No significant differences were seen in the volume of synovitis (P = 0.294), degree of flexor tenosynovitis (P = 0.532), periarticular erosions (P = 0.579), or degree of bone edema (P = 0.143) between RA and PMR joints. However, despite comparable degrees of synovitis, the proportion of MCP joints showing extracapsular enhancement was higher in the PMR group (100%) than in the RA group (50%) (P = 0.030).
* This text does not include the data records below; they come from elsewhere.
-- ==== Sys2Proof/Laws/Ops.lean ====
section
/-! SUPPORT. One lemma per shared operation, saying what it can do: lock requests, checks of commands, the kind and index
checks of transactions, queues, and the outcomes of `exec`, of a turn and of a step. -/

namespace Sys2Proof.Machine

/-! ### Outcomes -/

/-- Every instruction answers a next state: faults and refusals are recorded in it (R372, R373). -/
theorem exec_next (i : Instr) (s : State) : ∃ s', exec i s = .next s' := by
  cases i <;> exact ⟨_, rfl⟩

/-- A raw instruction answers a next state, but for a line that is no command. -/
theorem runRaw_next (r : Raw) (s s' : State) (h : runRaw r s = .next s') :
    (∃ i, decode s.params s.kinds r = .ok i ∧ exec i s = .next s')
      ∨ (∃ o, decode s.params s.kinds r = .error (.accessWidth o) ∧ s' = s.raise (.accessWidth o))
      ∨ ∃ o, decode s.params s.kinds r = .error (.unmapped o) ∧ s' = s.raise (.unmapped o) := by
  unfold runRaw at h
  split at h
  · exact .inl ⟨_, ‹_›, h⟩
  · cases h; exact .inr (.inl ⟨_, ‹_›, rfl⟩)
  · cases h; exact .inr (.inr ⟨_, ‹_›, rfl⟩)
  · cases h

/-- A raw instruction never faults: it records its fault and goes on to be stopped (R372). -/
theorem runRaw_ne_fault (r : Raw) (s : State) (f : Fault) : runRaw r s ≠ .fault f := by
  unfold runRaw
  split <;> intro h
  · obtain ⟨s', hs⟩ := exec_next _ s; rw [hs] at h; cases h
  all_goals cases h

/-- What a host operation can do. -/
theorem runOp_next (op : HostOp) (s s' : State) (h : runOp op s = .next s') :
    (∃ r, runRaw r s = .next s')
      ∨ (∃ f, s' = s.raise f)
      ∨ (∃ t off mask expected more s1, op = .pollTry t off mask expected more
          ∧ runRaw (.bus t 32 false off 0) s = .next s1 ∧ s' = afterTry t off mask expected more s1)
      ∨ (∃ e c bd, op = .noteStartBd e c bd
          ∧ s' = s.setEngine e { s.engine e with startBd := (s.engine e).startBd.set c bd })
      ∨ (∃ e, op = .noteReady e ∧ s' = s.setEngine e { s.engine e with ready := true })
      ∨ ∃ r, op = .ret r ∧ s' = s.ret r := by
  cases op with
  | bus t width w off v => exact .inl ⟨_, h⟩
  | mmio addr width w v =>
    simp only [runOp] at h
    split at h
    · exact .inl ⟨_, h⟩
    · cases h; exact .inr (.inl ⟨_, rfl⟩)
  | line l => exact .inl ⟨_, h⟩
  | pollTry t off mask expected more =>
    simp only [runOp] at h
    split at h
    · cases h; exact .inr (.inr (.inl ⟨t, off, mask, expected, more, _, rfl, ‹_›, rfl⟩))
    · cases h
    · cases h
  | noteStartBd e c bd => cases h; exact .inr (.inr (.inr (.inl ⟨e, c, bd, rfl, rfl⟩)))
  | noteReady e => cases h; exact .inr (.inr (.inr (.inr (.inl ⟨e, rfl, rfl⟩))))
  | ret r => cases h; exact .inr (.inr (.inr (.inr (.inr ⟨r, rfl, rfl⟩))))

/-- A step raises the fault that was to be raised and does nothing else, or is one turn (R372, R373). -/
theorem step_next (s s' : State) (h : step s = .next s') :
    s.faults = [] ∧ s.refusal = none
      ∧ ((∃ f, s.pending = some f ∧ s' = { s with pending := none }.raise f)
        ∨ (s.pending = none ∧ runTurn s.takeTurn.1 s.takeTurn.2 = .next s')) := by
  unfold step oneStep at h
  split at h
  · cases h
  · cases h
  · cases h; exact ⟨‹_›, ‹_›, .inl ⟨_, ‹_›, rfl⟩⟩
  · exact ⟨‹_›, ‹_›, .inr ⟨‹_›, h⟩⟩

/-- A turn taken off changes no tile, no host state and no parameter. -/
theorem takeTurn_state (s : State) :
    s.takeTurn.2 = { s with turns := s.takeTurn.2.turns, draws := s.takeTurn.2.draws } := by
  unfold State.takeTurn
  split <;> rfl

/-! ### Checks -/

@[simp] theorem onKind_pos {k : TileKind} {t : TileId} {off : Nat} {s r : State} (h : s.kind t = k) :
    onKind k t off s r = r := by simp [onKind, h]

theorem onKind_neg {k : TileKind} {t : TileId} {off : Nat} {s r : State} (h : s.kind t ≠ k) :
    onKind k t off s r = s.raise (.unmapped off) := by simp [onKind, h]

@[simp] theorem below_pos {i n off : Nat} {s r : State} (h : i < n) : below i n off s r = r := by simp [below, h]

theorem below_neg {i n off : Nat} {s r : State} (h : ¬ i < n) : below i n off s r = s.raise (.unmapped off) := by
  simp [below, h]

@[simp] theorem onEngine_pos {e : TileId} {s k : State} (h : s.kind e = .ct) : onEngine e s k = k := by simp [onEngine, h]

theorem onEngine_neg {e : TileId} {s k : State} (h : s.kind e ≠ .ct) : onEngine e s k = s.refuse .btDma := by
  simp [onEngine, h]

/-- The first failing check of a list is one of its checks, and every check before it holds (R378). -/
theorem firstErr_some {cs : List (Bool × ErrReason)} {e : ErrReason} (h : firstErr cs = some e) :
    ∃ pre post, cs = pre ++ (false, e) :: post ∧ ∀ c ∈ pre, c.1 = true := by
  induction cs with
  | nil => cases h
  | cons c cs ih =>
    obtain ⟨ok, x⟩ := c
    cases ok
    · simp [firstErr] at h; subst h; exact ⟨[], cs, rfl, by simp⟩
    · simp [firstErr] at h
      obtain ⟨pre, post, hp, hc⟩ := ih h
      exact ⟨(true, x) :: pre, post, by simp [hp], by simpa using hc⟩

/-- No check fails exactly where every check holds. -/
theorem firstErr_none {cs : List (Bool × ErrReason)} : firstErr cs = none ↔ ∀ c ∈ cs, c.1 = true := by
  induction cs with
  | nil => simp [firstErr]
  | cons c cs ih => obtain ⟨ok, x⟩ := c; cases ok <;> simp [firstErr, ih]

/-- A command returns the reason of its first failing check and changes nothing else, or does its work (R371). -/
theorem checked_cases (cs : List (Bool × ErrReason)) (s k : State) :
    (∃ e, firstErr cs = some e ∧ checked cs s k = s.ret (.err e)) ∨ (firstErr cs = none ∧ checked cs s k = k) := by
  unfold checked; split
  · exact .inl ⟨_, ‹_›, rfl⟩
  · exact .inr ⟨‹_›, rfl⟩

/-! ### Locks -/

/-- A failed request leaves the lock as it is (R151, R167). -/
theorem lockStep_fail (p : Config.RelFree) (c : Bool) (L : Lock) (q : LockKind) (h : (lockStep p c L q).1 = false) :
    (lockStep p c L q).2 = L := by
  obtain ⟨a, b⟩ := L
  revert h
  cases q with
  | acqV v => cases a <;> cases b <;> cases v <;> simp [lockStep]
  | acqNV => cases a <;> simp [lockStep]
  | relNV => cases a <;> cases p <;> cases c <;> simp [lockStep, relFree]
  | relV v => cases a <;> cases p <;> cases c <;> simp [lockStep, relFree]

/-- A successful acquire takes a free lock, with the value it asked for, and keeps its value (R151). -/
theorem lockStep_acquire (p : Config.RelFree) (c : Bool) (L : Lock) (v : Option Bool) :
    lockStep p c L (v.elim .acqNV .acqV) =
      if L.held = false ∧ (∀ b, v = some b → L.value = b) then (true, ⟨true, L.value⟩) else (false, L) := by
  obtain ⟨h, x⟩ := L
  cases v with
  | none => cases h <;> simp [lockStep]
  | some b => cases h <;> cases x <;> cases b <;> simp [lockStep]

/-- A release of a held lock frees it and stores the value it carries (R151). -/
theorem lockStep_release (p : Config.RelFree) (c : Bool) (L : Lock) (v : Option Bool) (h : L.held = true) :
    lockStep p c L (v.elim .relNV .relV) = (true, ⟨false, v.getD L.value⟩) := by
  obtain ⟨x, y⟩ := L; subst h
  cases v <;> simp [lockStep]

/-- A failed request changes no lock, no memory, and orders nothing: only a drawn choice is spent (R167). -/
theorem lockRequest_fail (s : State) (who : Agent) (t : TileId) (l : LockIx) (q : LockKind) (h : s.lockOk t l q = false) :
    s.lockRequest who t l q = s.drew (if lockDraws s.params.relFree (s.tile t).lock[l] q then 1 else 0) := by
  have h2 := lockStep_fail _ _ _ _ h
  have h1 : (lockStep s.params.relFree (Config.freeBit s.draws) (s.tile t).lock[l] q).1 = false := h
  have hl : (s.tile t).lock.set l (s.tile t).lock[l] = (s.tile t).lock := by simp
  have ht : s.tiles.set t (s.tile t) = s.tiles := by simp [State.tile]
  simp only [State.lockRequest, State.modTile, State.setTile, State.drew, h1, h2, Bool.false_eq_true, if_false, hl, ht]

/-- A request touches no tile's reference, so no tile's kind or layout changes. -/
@[simp] theorem State.lockRequest_kind (s : State) (who : Agent) (t u : TileId) (l : LockIx) (q : LockKind) :
    (s.lockRequest who t l q).kind u = s.kind u := by
  by_cases h : u = t
  · subst h; simp [State.kind]
  · simp [State.kind, h]

/-- A write to data memory touches no tile's reference. -/
@[simp] theorem State.dmWrite_kind (s : State) (who : Agent) (t u : TileId) (wa : Nat) (v : Word) :
    (s.dmWrite who t wa v).kind u = s.kind u := by
  by_cases h : u = t
  · subst h; simp [State.kind]
  · simp [State.kind, h]

/-! ### Data memory -/

/-- The word a read returns is the word in memory, or the old or the new word of a write it races with (R73, R83). -/
theorem State.dmValue_mem (s : State) (who : Agent) (t : TileId) (wa : Nat) :
    ∃ x ∈ readWord (s.tile t).dm wa :: s.racing who t wa,
      s.dmValue who t wa = x.getD (Config.freeWord (s.draws + 1)) := readResult_mem _ _ _

/-- The writer of a word reads it back (R90). -/
theorem State.dmValue_dmWrite (s : State) (who : Agent) (t : TileId) (wa : Nat) (v : Word) :
    (s.dmWrite who t wa v).dmValue who t wa = v ∧ (s.dmWrite who t wa v).dmDrew who t wa = s.dmWrite who t wa v := by
  have h1 : readWord ((s.dmWrite who t wa v).tile t).dm wa = some v := by simp
  have h2 : (s.dmWrite who t wa v).racing who t wa = [] := racingWords_noteWrite_self who t wa _ v s.writes
  simp only [State.dmValue, State.dmDrew, h1, h2]
  exact ⟨rfl, rfl⟩

/-! ### Queues -/

theorem hasSpace_iff (depth : Nat) (q : List StreamWord) : hasSpace depth q = true ↔ q.length < depth := by simp [hasSpace]

@[simp] theorem Tile.pushOut_at (T : Tile) (ms : List MasterId) (w : StreamWord) (m : MasterId) :
    (T.pushOut ms w).outQ[m] = if m ∈ ms then T.outQ[m] ++ [w] else T.outQ[m] := by
  simp [Tile.pushOut]

theorem Tile.spaceAll_iff (T : Tile) (depth : Nat) (ms : List MasterId) :
    T.spaceAll depth ms = true ↔ ∀ m ∈ ms, (T.outQ[m]).length < depth := by simp [Tile.spaceAll, hasSpace]

end Sys2Proof.Machine
end

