/-! ### Words of fields (R110) -/

/-- A field above the highest bit of the rest of its word adds its value at its place. -/
theorem setField_or_toNat {v lsb w n : Nat} {x : Word} (h : lsb + w ≤ 32) (hv : v < 2 ^ w) (hx : x.toNat = n)
    (hn : n < 2 ^ lsb) : (setField v lsb w ||| x).toNat = v * 2 ^ lsb + n := by
  rw [BitVec.toNat_or, setField_toNat h, Nat.mod_eq_of_lt hv, hx, Nat.mul_comm]
  exact (Nat.two_pow_add_eq_or_of_lt hn v).symm

/-- The lowest field of a word. -/
theorem setField_zero_toNat {v w : Nat} (h : w ≤ 32) (hv : v < 2 ^ w) : (setField v 0 w).toNat = v := by
  rw [setField_toNat (by omega), Nat.mod_eq_of_lt hv, Nat.pow_zero, Nat.mul_one]

/-- The word of `ss.mstrPktConfig` (R344). -/
theorem mstrPktConfigWord_toNat {drop mask arb : Nat} (hd : drop < 2) (hm : mask < 16) (ha : arb < 8) :
    (mstrPktConfigWord drop mask arb).toNat = 128 * drop + 8 * mask + arb := by
  have low : (setField mask 3 4 ||| setField arb 0 3).toNat = mask * 2 ^ 3 + arb :=
    setField_or_toNat (by decide) hm (setField_zero_toNat (by decide) ha) ha
  rw [mstrPktConfigWord, BitVec.or_assoc, setField_or_toNat (by decide) hd low (by omega)]
  omega

/-- The word of an enabled master in `L_REF` (R130, R307): bit 7 of its configuration stands above the other seven. -/
theorem mcfgWord_reference_toNat (k : TileKind) {pktEn cfg : Nat} (hp : pktEn < 2) (hc : cfg < 256) :
    (mcfgWord (.reference k) pktEn cfg).toNat = 0x80000000 + pktEn * 2 ^ 30 + cfg := by
  have config : (setField cfg 0 7).toNat = cfg % 2 ^ 7 := by
    rw [setField_toNat (by decide), Nat.pow_zero, Nat.mul_one]
  have low : (setField (cfg / 2 ^ 7) 7 1 ||| setField cfg 0 7).toNat = cfg := by
    rw [setField_or_toNat (by decide) (by omega) config (by omega)]; omega
  have packet := setField_or_toNat (lsb := 30) (w := 1) (by decide) hp low (by omega)
  have enable := setField_or_toNat (lsb := 31) (w := 1) (v := 1) (by decide) (by decide) packet (by omega)
  rw [← BitVec.or_assoc, ← BitVec.or_assoc] at enable
  exact enable.trans (by omega)

/-- The word of an enabled slave in `L_REF` (R131, R308). -/
theorem scfgWord_reference_toNat (k : TileKind) {pktEn : Nat} (hp : pktEn < 2) :
    (scfgWord (.reference k) pktEn).toNat = 0x80000000 + pktEn * 2 ^ 30 := by
  have packet : (setField pktEn 30 1).toNat = pktEn * 2 ^ 30 := by
    rw [setField_toNat (by decide), Nat.mod_eq_of_lt (show pktEn < 2 ^ 1 from hp)]
  have enable := setField_or_toNat (lsb := 31) (w := 1) (v := 1) (by decide) (by decide) packet (by omega)
  exact enable.trans (by omega)

/-- The word of an enabled slot in `L_REF` (R132, R343). -/
theorem slotWord_reference_toNat (k : TileKind) {id mask msel arb : Nat} (hi : id < 32) (hm : mask < 32) (hs : msel < 4)
    (ha : arb < 8) :
    (slotWord (.reference k) id mask msel arb).toNat = id * 2 ^ 24 + mask * 2 ^ 16 + 2 ^ 8 + msel * 2 ^ 4 + arb := by
  have arbiter : (setField arb 0 3).toNat = arb := setField_zero_toNat (by decide) ha
  have select := setField_or_toNat (lsb := 4) (w := 2) (by decide) hs arbiter (by omega)
  have enable := setField_or_toNat (lsb := 8) (w := 1) (v := 1) (by decide) (by decide) select (by omega)
  have masked := setField_or_toNat (lsb := 16) (w := 5) (by decide) hm enable (by omega)
  have word := setField_or_toNat (lsb := 24) (w := 5) (by decide) hi masked (by omega)
  rw [← BitVec.or_assoc, ← BitVec.or_assoc, ← BitVec.or_assoc] at word
  exact word.trans (by omega)

/-! ### The pure commands -/

theorem exec_ssPortId_some {k : TileKind} {d : PortDir} {c : PortClass} {i n : Nat} {s : State}
    (h : portId s.params k d c i = some n) : exec (.ssPortId k d c i) s = .next (s.ret (.value n)) := by
  change execSsPortId k d c i s = _
  rw [execSsPortId, h]

theorem exec_ssPortId_none {k : TileKind} {d : PortDir} {c : PortClass} {i : Nat} {s : State}
    (h : portId s.params k d c i = none) : exec (.ssPortId k d c i) s = .next (s.ret (.err .badPort)) := by
  change execSsPortId k d c i s = _
  rw [execSsPortId, h]

/-- Settles O56: the port tables are read off the reference ones. -/
theorem pureSwitchCommands : Obligations.PureSwitchCommands := by
  refine ⟨?portId, ?mstrPktConfig, ?tables, by decide⟩
  case portId =>
    intro s k d c i ret ports
    exact ⟨fun h => exec_ssPortId_some (portId_of_lt h), fun h => exec_ssPortId_none (portId_of_le h)⟩
  case mstrPktConfig =>
    intro s drop mask arb ret
    have fields : (decide (mask < 16) && decide (arb < 8)) = true ↔ mask < 16 ∧ arb < 8 := by
      rw [Bool.and_eq_true, decide_eq_true_iff, decide_eq_true_iff]
    refine ⟨fun hd => congrArg Host.Outcome.next (checked_err ?flag s _),
      fun hd hw => congrArg Host.Outcome.next (checked_err ?wide s _), fun hd hm ha => ?word⟩
    case flag => exact firstErr_fail (mt isFlag_iff.1 (Nat.not_lt.2 hd))
    case wide => exact firstErr_pass (isFlag_iff.2 hd) (firstErr_fail (mt fields.1 hw))
    case word =>
      rw [← mstrPktConfigWord_toNat hd hm ha]
      exact congrArg Host.Outcome.next
        (checked_ok (firstErr_pass (isFlag_iff.2 hd) (firstErr_pass (fields.2 ⟨hm, ha⟩) rfl)) s _)
  case tables =>
    intro q hq k d
    rw [Params.nMasters, Params.nSlaves, ports_of_referenceMap hq, ports_of_referenceMap hq, ports_of_referenceMap hq]
    refine ⟨?rows, fun c => ?absent, ?masters, ?slaves⟩
    case rows => cases k <;> cases d <;> decide
    case absent => cases k <;> cases d <;> cases c <;> decide
    case masters => cases k <;> rfl
    case slaves => cases k <;> rfl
One PMR patient, but none of the RA patients, had bone edema at the capsular insertion.

CONCLUSION

Despite degrees of synovitis and tenosynovitis comparable with those in RA, PMR-related hand disease is associated with prominent extracapsular changes, suggesting that inflammation in these tissues is more prominent than joint synovitis, which is common in both conditions. This suggests that the anatomic basis for joint disease localization differs between RA and PMR.

摘要

目的

人们对风湿性多肌痛(PMR)关节疾病定位的解剖学基础了解甚少。本研究采用对比增强和脂肪抑制磁共振成像(MRI)来评估PMR和早期类风湿关节炎(RA)中滑膜和关节囊外炎症之间的关系。

方法

10例新发PMR患者和10例早期RA患者接受了患侧掌指(MCP)关节的动态对比增强MRI和传统MRI检查。基于钆双乙三胺五乙酸(Gd-DTPA)增强体素数量、初始增强率和最大增强程度计算滑膜炎和腱鞘炎。根据OMERACT(风湿病临床试验结果测量)评分系统对两组关节周围骨侵蚀和骨水肿进行评分。在两种情况下,均使用半定量评分评估关节囊外Gd-DTPA增强程度。

结果

RA和PMR关节在滑膜炎体积(P = 0.294)、屈肌腱鞘炎程度(P = 0.532)、关节周围侵蚀(P = 0.579)或骨水肿程度(P = 0.143)方面均无显著差异。然而,尽管滑膜炎程度相当,但PMR组显示关节囊外增强的MCP关节比例(100%)高于RA组(50%)(P = 0.030)。1例PMR患者在关节囊附着处出现骨水肿,而RA患者均未出现。

结论

尽管PMR的滑膜炎和腱鞘炎程度与RA相当,但PMR相关的手部疾病与明显的关节囊外改变有关,这表明这些组织中的炎症比两种疾病中常见的关节滑膜炎更突出。这表明RA和PMR之间关节疾病定位的解剖学基础不同。